What chip would you use to do this, and what is a good place to get injectors, something cheaper than going to VW for them?
Thanks


----------



## BladesNet (Mar 29, 2001)

*Re: How much HP/TQ can a 1.9 TDI make with bolt on mods? (giff74)*

A friend of mine has a A3 TDI







(1998)
He has a A4 engine , A3 turbo, ECU and pump (upgrading to A4 pump 10mm w/ 12mm head soon).








The mods are Upsolute chip, 0.216mm injectors, mufflerrectomy, dawes device, boost bleed.
The thing pulls like hell. It's unbelivable








You can spin the tires in 3rd gear








The A3 clutch/flywheel can hold all those mods... so far








We estimate around 260lb-ft and 135hp








With the 12mm pump, he'll probably be over 300lb-ft and 150hp








And he does about 1000km per tank with all that stuff








With the 12mm, maybe he'll be getting 1100km. (Some people with only the 11mm pump have obtained better fuel mileage)

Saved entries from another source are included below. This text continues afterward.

-- ==== Sys2Proof/Machine/State.lean ====
section
/-! DEFINITION. The state of the block, as plain data: the registers by address, DRAM, the queue of waiting
commands, and the state that the spec describes and no register shows. -/

namespace Sys2Proof.Machine

/-! ### Host interface -/

/-- A binary64 number m × 2^e: 0 is ⟨0, 0⟩, any other has 2^52 ≤ |m| < 2^53. -/
structure Dbl where
  m : Int
  e : Int
  deriving DecidableEq, Repr

/-- A stamp with its flags (R176, R181), and the step segment of the voted time it was taken from (R321). -/
structure Stamp where
  t : T96
  coarse : Bool
  gap : Bool
  fecBad : Bool
  seg : Nat
  deriving DecidableEq, Repr

/-- A fault record (R57). -/
structure FaultRec where
  block : Nat
  code : Nat
  detail : Nat
  param : Nat
  time : Tick64
  deriving DecidableEq, Repr

/-- One 32-bit access (R28) that waits for its target domain's clock (R42): the word address, and for a read the first
byte lane and the number of lanes. -/
structure Access where
  src : Src
  addr : Nat
  write : Bool
  value : Word
  lane : Nat
  len : Nat
  deriving DecidableEq, Repr

/-- One journal record (R319): the header fields and the payload P0 and words 4 to 7. -/
structure Rec where
  time : Tick64
  far : Bool
  trig : Bool
  coarse : Bool
  gap : Bool
  xf : Bool
  seg : Nat
  typ : Nat
  node : Nat
  seq : Nat
  p0 : Nat
  w4 : Nat
  w5 : Nat
  w6 : Nat
  w7 : Nat
  deriving DecidableEq, Repr

/-- What waits for a descriptor of a DMA ring (R61): the bytes, the ring-specific DONE_STATUS bits, and bytes 0 to 11 of the
descriptor it was formed for; none of the last on ring 1, whose contents take the descriptor at HEAD. -/
structure Content where
  bytes : List Byte
  st : Nat
  desc : List Byte
  deriving DecidableEq, Repr

/-- A PCIe function (R21, R22): its identity, and the state of its configuration space that the block's own behaviour
uses. -/
structure PciFn where
  /-- Vendor ID, Device ID, class code and Revision ID (R22). -/
  vendor : BitVec 16
  device : BitVec 16
  cls : BitVec 24
  revision : BitVec 8
  /-- The size of its BAR in bytes (R22). -/
  bar : Nat
  /-- In D3hot; D0 otherwise (R21). -/
  d3hot : Bool
  /-- MSI-X Enable and Function Mask (R21; F0 only). -/
  msixEn : Bool
  msixMask : Bool
  /-- Advanced Error Reporting: the uncorrectable and the correctable error status (R21). -/
  aerUncor : Word
  aerCor : Word
  deriving DecidableEq, Repr

/-- F0 as the host's enumeration leaves it (R22): in D0 with MSI-X enabled and nothing masked, no error logged.
DESIGN CHOICE (notes/assumptions/39.md): no row of the table writes configuration space. -/
def PciFn.f0 : PciFn := ⟨0x1F9C#16, 0x2416#16, 0x020000#24, 0xB0#8, 2 ^ 24, false, true, false, 0#32, 0#32⟩

/-- F1 as the host's enumeration leaves it (R22); it raises no interrupts (R21). -/
def PciFn.f1 : PciFn := ⟨0x1F9C#16, 0x2417#16, 0x118000#24, 0xB0#8, 2 ^ 16, false, false, false, 0#32, 0#32⟩

/-- The host interface beyond its registers. -/
structure Hif where
  /-- The functions F0 and F1 (R21, R22). -/
  fn0 : PciFn
  fn1 : PciFn
  /-- The fault-record queue, oldest first, at most 32 (R59). -/
  fq : List FaultRec
  /-- Domains treated as dead (R36). -/
  dead : List Dom
  /-- Accesses that wait for a stopped domain, oldest first (R42). -/
  held : List Access
  /-- F0 requests that PCIe flow control holds, oldest first: the engine has its 16 posted writes (R38). -/
  flow : List Access
  /-- The I²C target's address pointer (R65). -/
  i2cAddr : Nat
  /-- Straps sampled at reset release (R64): `I2C_ADDR1`, `I2C_ADDR0`. -/
  i2cStrap : Nat
  /-- Contents waiting for a descriptor, per DMA ring (R61). -/
  ready : Tbl (List Content)
  /-- Register clock at each ring's last vector message (R62); 0 = none yet. -/
  lastMsg : Tbl Nat
  /-- Rings with a vector message that waits for HOLDOFF_US (R62). -/
  waitMsg : List Nat
  deriving DecidableEq, Repr

/-! ### Timescale -/

/-- A pending host step (R75). -/
inductive HostStep
  | imm (amount : Int)
  | aligned (amount : Int)
  | set (t : T96)
  deriving DecidableEq, Repr

/-- A step of an internal source (R79): relative, an absolute set, or a set to what the timescale is on that tick plus an
offset (R121). -/
inductive IntStep
  | rel (amount : Int)
  | set (t : T96)
  | aim (offset : Int)
  deriving DecidableEq, Repr

/-- Disagreement history of one copy (R87). -/
structure Hist where
  last1 : Nat
  last2 : Nat
  seen : Nat
  deriving DecidableEq, Repr

/-- The Tripod time core (R68 to R93). -/
structure Tsc where
  c0 : Copy
  c1 : Copy
  c2 : Copy
  /-- The voted state. -/
  voted : Copy
  /-- The tick-clock count (R87, R154). -/
  tick : Nat
  /-- The voted seconds carried on the tick just formed. -/
  carried : Bool
  /-- RATE supplied for the next tick (R71). -/
  newRate : Option Int
  /-- The pending host step. -/
  host : Option HostStep
  /-- A tick has been formed since the pending host step was accepted. -/
  hostRipe : Bool
  /-- Steps of internal sources for the next tick, with their source codes. -/
  intern : List (Nat × IntStep)
  /-- Steps of internal sources due on the tick just formed. -/
  due : List (Nat × IntStep)
  /-- Armed injection: copy and state bit (R93). -/
  inject : Option (Nat × Nat)
  /-- Copies to reload on the next tick (R92). -/
  restore : List Nat
  /-- Copies reloaded on the last tick; the device returns to triplex on the next (R92). -/
  rejoin : List Nat
  /-- The disagreement history of each copy (R87). -/
  h0 : Hist
  h1 : Hist
  h2 : Hist
  /-- Tick-clock count at which each fault code was last queued (R90). -/
  lastFault : Tbl (Option Nat)
  /-- The highest second signalled (R83). -/
  sigSec : Nat
  /-- Phase steps and bridges applied since reset release (R188, R218). -/
  breaks : Nat
  /-- The sum of RATE over all ticks since reset release, for the means of R132, R133 and R225. -/
  rateSum : Int
  deriving DecidableEq, Repr

/-! ### Journal -/

/-- Spoor beyond its registers (R319 to R335). -/
structure Spr where
  /-- The write FIFO, oldest first, at most 4,096 records (R330). -/
  fifo : List Rec
  /-- The next SEQ (R320). -/
  seq : Nat
  /-- SEG: applied steps recorded since reset release, modulo 8 (R321). -/
  seg : Nat
  /-- MODE in force since the last rise of EN (R329). -/
  fill : Bool
  /-- Losses since the previous LOSS record: selectable, mandatory, and the first record lost. -/
  lostSel : Nat
  lostMand : Nat
  lostFirst : Option Rec
  /-- The records formed in the present clock, each with the order of its source (R322) and whether it is marked
  "always". -/
  formed : List (Nat × Bool × Rec)
  /-- The index at which the journal freezes (R332); meaningful in POST. -/
  freezeAt : Nat
  /-- The trigger firing in this clock: source and TRIGGER word 4 (R331, R332). -/
  latch : Option (Nat × Nat)
  /-- The first loss after a LOSS record, found in this clock: DETAIL and PARAM of fault 0x01 (R330, R340). -/
  lossNew : Option (Nat × Nat)
  /-- The index a staging fetch copies (R333). -/
  fetch : Nat
  deriving DecidableEq, Repr

/-! ### Reference selection -/

/-- A monitor's verdict (R106 to R110). -/
inductive Verdict
  | none | accept | reject
  deriving DecidableEq, Repr

/-- One reference input (R102 to R104). -/
structure RefIn where
  /-- The stamp of the last divided edge. -/
  last : Option Tick64
  /-- Real time of the previous divided edge, lost or not, in units of 1/65,536 ns of the tick clock (R104, R106). -/
  prev : Option Nat
  /-- The input is stuck (R103), or disabled for its overruns (R104). -/
  stuck : Bool
  disabled : Bool
  /-- Edges lost in the present 1 ms interval. -/
  lost : Nat
  /-- The overrun count. -/
  overruns : Nat
  /-- In the present activity interval: edges, an edge inside its window, an edge outside every window (R106). -/
  count : Nat
  inside : Bool
  outside : Bool
  deriving DecidableEq, Repr

/-- One candidate's monitors and qualification (R105 to R112). -/
structure Cand where
  /-- Consecutive intervals that passed, and that failed (R106). -/
  passes : Nat
  fails : Nat
  /-- The verdicts of the activity, frequency, drift and phase monitors (R106 to R110). -/
  act : Verdict
  freq : Verdict
  drift : Verdict
  phase : Verdict
  /-- Frequency results, newest first (R109, R110). -/
  y : List Int
  /-- Hold-off runs. -/
  hold : Bool
  /-- The candidate is qualified (R111, R112). -/
  qual : Bool
  /-- The candidate is ineligible or inactive under R101. -/
  barred : Bool
  deriving DecidableEq, Repr

/-- A candidate after reset. -/
def Cand.reset : Cand := ⟨0, 0, .none, .none, .none, .none, [], false, false, false⟩

/-- An input after reset. -/
def RefIn.reset : RefIn := ⟨none, none, false, false, 0, 0, 0, false, false⟩

/-- Reference selection beyond its registers. -/
structure RefSel where
  /-- The reference inputs I0 to I3 (R102). -/
  ins : Tbl RefIn
  /-- The candidates 0 to 29 (R101). -/
  cands : Tbl Cand
  /-- `OSC_IN` was found off its frequency and has not been found within 5 % since (R97). -/
  oscBad : Bool
  /-- The last ten warm-up gate results, newest first, and the judging candidate they belong to (R98). -/
  gates : List Int
  judge : Option Nat
  /-- Seconds without a judging candidate (R98). -/
  noJudge : Nat
  /-- ACQUIRE was entered from HOLDOVER (R120, R125). -/
  fromHold : Bool
  /-- The target has been measured (R120, R121). -/
  measured : Bool
  /-- The selected or targeted entry has been withdrawn (R120). -/
  withdrawn : Bool
  /-- The entries whose candidate has been qualified without a break for WTR_S (R118). -/
  wtr : List Nat
  /-- The selected candidate is to be measured again because STEER returned to 0 in LOCKED (R124). -/
  remeasure : Bool
  /-- RATE when the clamped step was applied (R122). -/
  guardRate : Int
  /-- RATE comes from the holdover model (R130). -/
  modelRate : Bool
  /-- The candidate last selected in LOCKED (R126). -/
  lastSel : Nat
  /-- The QL sent on each port, for the change of R115; 16 before the first PDU. -/
  txQl : Tbl Nat
  /-- The target's first two offset samples, or second edges, of the present measurement: target less timescale, in
  Tick64 units (R121). -/
  offs : List Int
  /-- The phase error of the steering loop at the last decision, target less timescale, in Tick64 units (R120). -/
  err : Int
  /-- Decisions in a row with that error within LOCK_NS, and beyond 10 × LOCK_NS (R120). -/
  inLock : Nat
  outLock : Nat
  deriving DecidableEq, Repr

/-! ### Holdover and Ember -/

/-- A sample of a fit interval (R133): τ at the midpoint, ȳ in 10^-15, mean reading. -/
structure Sample where
  t : Int
  y : Int
  theta : Int
  deriving DecidableEq, Repr

/-- The holdover model and Ember beyond their registers. -/
structure Hld where
  /-- A model epoch is set, so τ counts (R131, R133). -/
  epoch : Bool
  /-- The sample ring, newest first, at most 1,024 (R133). -/
  ring : List Sample
  /-- t of the first sample since the last LOAD or CLEAR (R136). -/
  firstT : Option Int
  /-- The temperature table in 10^-15 (R134). -/
  table : Tbl Int
  /-- The bin of the first sample of the model, whose entry stays 0 (R134). -/
  anchorBin : Option Nat
  /-- The anchor in force, in 10^-15 × 2^-64 (R132). -/
  anchor : Int
  /-- RATE kept because neither a model nor a loop mean exists (R132). -/
  frozen : Option Int
  /-- A change of the temperature axis: the next sample sets a new epoch, and τ counts until then (R133, R135). -/
  renew : Bool
  /-- Where the present second began, as tick and sum of RATE, and whether the loop did not steer on one of its ticks
  (R132). -/
  secTick : Nat
  secRate : Int
  secOff : Bool
  /-- Per second, newest first: the sum of RATE over its ticks and their number when the loop steered throughout, and y_model
  in 10^-15 × 2^-64 (R132). -/
  history : List (Option (Int × Nat) × Int)
  /-- Where the present fit interval began, as tick, sum of RATE and phase error of the loop, and the sum and number of its
  readings (R133). -/
  fitTick : Nat
  fitRate : Int
  fitErr : Int
  tempSum : Int
  tempN : Nat
  /-- A holdover episode runs (R128). -/
  episode : Bool
  /-- A condition of R133 has failed in the present fit interval. -/
  broken : Bool
  /-- A resync is requested (R141). -/
  resyncDue : Bool
  /-- Ember's crystal phase within the present cycle, advanced by the register clock. -/
  emberAcc : Nat
  deriving DecidableEq, Repr

/-! ### Synthesis -/

/-- One output beyond its registers (R159 to R172).  Instants of its schedule are phases of the dividers (`Syn.phase`), in
units of 1/(10 × 2^48) ns; real times are in units of 1/65,536 ns, 2 ns to each timescale tick. -/
structure OutRun where
  /-- Under a frequency change: from GO to the apply (R165). -/
  change : Bool
  /-- SETTLE_US runs after the apply (R165). -/
  settling : Bool
  /-- The source the claim gate has moved the output to: the partner's claim is higher (R171). -/
  lower : Bool
  /-- The level of the output, and whether the relay input drives the present high phase (R163, R172). -/
  level : Bool
  byRelay : Bool
  /-- The source has changed and the output has not risen since (R171). -/
  fresh : Bool
  /-- The phase of the next scheduled rising edge, and of the falling edge that ends the present high phase. -/
  next : Option Nat
  fall : Nat
  /-- What of a shift is still to be made, and the lengthening of the period in progress (R168, R169). -/
  left : Nat
  stretch : Nat
  /-- Scheduled rising edges since A (R162). -/
  sent : Nat
  /-- Real time of the output's last rising and falling edge. -/
  lastRise : Option Nat
  lastFall : Option Nat
  deriving DecidableEq, Repr

/-- An output after reset (R163). -/
def OutRun.reset : OutRun :=
  { change := false, settling := false, lower := false, level := false, byRelay := false, fresh := false, next := none, fall := 0,
    left := 0, stretch := 0, sent := 0, lastRise := none, lastFall := none }

/-- Synthesis beyond its registers. -/
structure Syn where
  /-- The values in force, by the address of their staging register (R164). -/
  force : Tbl Word
  /-- The running schedule of each output (R159 to R172). -/
  outs : Tbl OutRun
  /-- Loops that have locked since reset release (R152). -/
  locked : List Loop
  /-- Loops that have relocked after a loss and whose SETTLE_US runs (R152). -/
  settling : List Loop
  /-- The housekeeping PLL was on its fallback during the present gap of the timescale (R154). -/
  gapCoarse : Bool
  /-- Lane PLLs that are locked (R148, R184). -/
  lanes : List Nat
  /-- The dividers' phase: the increments of every tick since reset release, which no step moves (R150), in units of
  1/(10 × 2^48) ns; and its advance on the last tick. -/
  phase : Nat
  advance : Nat
  /-- The second event has come on the present tick (R83, R164). -/
  second : Bool
  /-- The highest second the timescale has reached (R161). -/
  topSec : Nat
  /-- Tick-clock count from which the 2 µs of a pending update run: its GO, or the settling of the jitter-cleaning PLL
  (R164, R166). -/
  goTick : Nat
  deriving DecidableEq, Repr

Chip: Upsolute: http://www.upsolute.com
Injectors/Nozzles: http://www.kermatdi.com


----------



## TexasVWdriver (Nov 29, 2000)

*Re: How much HP/TQ can a 1.9 TDI make with bolt on mods? (giff74)*


_Quote, originally posted by *giff74* »_What chip would you use to do this, and what is a good place to get injectors, something cheaper than going to VW for them?

Upsolute, Wett, or SpeedTuning. It's your choice. I have the UP chip myself.
The larger injectors are OEM European injectors.


----------



## genau (May 18, 2003)

*Re: How much HP/TQ can a 1.9 TDI make with bolt on mods? (BladesNet)*

Sounds like a mover blades - has your buddy been to the track lately?


----------



## weedeater1 (Mar 22, 2002)

*Re: How much HP/TQ can a 1.9 TDI make with bolt on mods? (genau)*

Depends on what you mean by 'bolt-on'. If you consider new pistons/rods/crank a 'bolt-on', then 180HP is not out of the question (with upgraded turbo, injectors, chip and oil cooler).


----------